Write out exactly the lines below that run from the one containing "0x32#8), (60, 0x38#8)]" through the one containing "def alphabetPrintable (c", both included, with no other lines.

===== SOURCE DATA

-- ==== Sys2Proof/WellFormed.lean ====
section
/-! DEFINITION. The checks on what stands outside the machine: commands, command words and parameters
(00_scope.md R6, 10_state.md R36, R38, 30_encoding.md R70, R71). -/

namespace Sys2Proof

/-- A command names no register and carries no immediate (R71), so there is nothing to check in one. -/
def Instr.wf : Instr → Bool
  | .b64enc => true
  | .b64dec => true
  | .rc4ksa => true
  | .rc4prga => true

/-- The canonical command word: "reserved | ignored by the decoder; the host should write 0" (R70). The decoder
accepts every word; this check only says which words a careful host writes. -/
def canonicalWord (v : BitVec 8) : Bool := v.extractLsb' 2 6 == 0#6

/-- The padding character `=` (R7, R38). -/
def pad : Byte := 0x3D#8

/-- The fifteen alphabet entries the source's own vector forces (R36): index and octet. -/
def pinnedEntries : List (Nat × Byte) :=
  [(2, 0x43#8), (4, 0x45#8), (6, 0x47#8), (8, 0x49#8), (9, 0x4A#8), (13, 0x4E#8), (18, 0x53#8), (20, 0x55#8)]
  ++ [(21, 0x56#8), (27, 0x62#8), (28, 0x63#8), (33, 0x68#8), (44, 0x73#8), (54, 0x32#8), (60, 0x38#8)]

namespace Config

/-- `LENW >= 3` (R6). -/
def lenwOk (c : Config) : Bool := decide (3 ≤ c.lenw)

/-- Every alphabet entry is a printable ASCII code, 0x20 to 0x7E (R6). -/
def alphabetPrintable (c : Config) : Bool :=
  c.alphabet.toList.all fun b => decide (0x20 ≤ b.toNat) && decide (b.toNat ≤ 0x7E)

/-- "all 64 distinct" (R6). -/
def alphabetDistinct (c : Config) : Bool := decide c.alphabet.toList.Nodup

/-- "none equal to 0x3D (`=`)" (R6, R38). -/
def alphabetNoPad (c : Config) : Bool := decide (pad ∉ c.alphabet.toList)

/-- The fifteen entries of R36 have the values given there. -/
def alphabetPinned (c : Config) : Bool :=
  pinnedEntries.all fun e => decide (c.alphabet.toList[e.1]? = some e.2)

/-- All constraints of R6 on the parameters. -/
def wf (c : Config) : Bool :=
  c.lenwOk && c.alphabetPrintable && c.alphabetDistinct && c.alphabetNoPad && c.alphabetPinned

end Config

end Sys2Proof
end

==========

• **EXPECTED OUTPUT**:
  ++ [(21, 0x56#8), (27, 0x62#8), (28, 0x63#8), (33, 0x68#8), (44, 0x73#8), (54, 0x32#8), (60, 0x38#8)]

namespace Config

/-- `LENW >= 3` (R6). -/
def lenwOk (c : Config) : Bool := decide (3 ≤ c.lenw)

/-- Every alphabet entry is a printable ASCII code, 0x20 to 0x7E (R6). -/
def alphabetPrintable (c : Config) : Bool :=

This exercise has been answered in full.